## [EXERCISE OBJECTIVE]
Return every entry exactly. Leave nothing out.

## [DATA SUPPLIED]
-- ==== Sys2Proof/Word.lean ====
section
/-! DEFINITION. Word.lean: the machine's word types and their plainest arithmetic (R1 to R7 of spec/00_scope.md). -/

namespace Sys2Proof

/-- A 64-bit scalar register or address (R63). -/
abbrev Word := BitVec 64

/-- The smallest addressable unit of memory (R6). -/
abbrev Byte := BitVec 8

/-- The number of a scalar, vector, mask or predicate field of five bits (R82). -/
abbrev Reg := BitVec 5

/-- `sext(x, 64)` of a narrower field. -/
def sext64 {n : Nat} (x : BitVec n) : Word := x.signExtend 64

/-- `zext(x, 64)` of a field. -/
def zext64 {n : Nat} (x : BitVec n) : Word := x.setWidth 64

/-- A natural number as a word, modulo 2^64. -/
def word (n : Nat) : Word := BitVec.ofNat 64 n

/-- Bits `[hi:lo]` of a word, as a number. -/
def fieldOf (w : Word) (hi lo : Nat) : Nat := (w.toNat >>> lo) % 2 ^ (hi - lo + 1)

/-- A word with bits `[hi:lo]` replaced by the low bits of `v`. -/
def setField (w : Word) (hi lo v : Nat) : Word :=
  word (w.toNat - (fieldOf w hi lo <<< lo) + ((v % 2 ^ (hi - lo + 1)) <<< lo))

/-- Bit `i` of a word. -/
def bitOf (w : Word) (i : Nat) : Bool := w.getLsbD i

end Sys2Proof
end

## [OUTPUT FOR THIS TASK]
-- ==== Sys2Proof/Word.lean ====
section
/-! DEFINITION. Word.lean: the machine's word types and their plainest arithmetic (R1 to R7 of spec/00_scope.md). -/

namespace Sys2Proof

/-- A 64-bit scalar register or address (R63). -/
abbrev Word := BitVec 64

/-- The smallest addressable unit of memory (R6). -/
abbrev Byte := BitVec 8

/-- The number of a scalar, vector, mask or predicate field of five bits (R82). -/
abbrev Reg := BitVec 5

/-- `sext(x, 64)` of a narrower field. -/
def sext64 {n : Nat} (x : BitVec n) : Word := x.signExtend 64

/-- `zext(x, 64)` of a field. -/
def zext64 {n : Nat} (x : BitVec n) : Word := x.setWidth 64

/-- A natural number as a word, modulo 2^64. -/
def word (n : Nat) : Word := BitVec.ofNat 64 n

/-- Bits `[hi:lo]` of a word, as a number. -/
def fieldOf (w : Word) (hi lo : Nat) : Nat := (w.toNat >>> lo) % 2 ^ (hi - lo + 1)

/-- A word with bits `[hi:lo]` replaced by the low bits of `v`. -/
def setField (w : Word) (hi lo v : Nat) : Word :=
  word (w.toNat - (fieldOf w hi lo <<< lo) + ((v % 2 ^ (hi - lo + 1)) <<< lo))

/-- Bit `i` of a word. -/
def bitOf (w : Word) (i : Nat) : Bool := w.getLsbD i

end Sys2Proof
end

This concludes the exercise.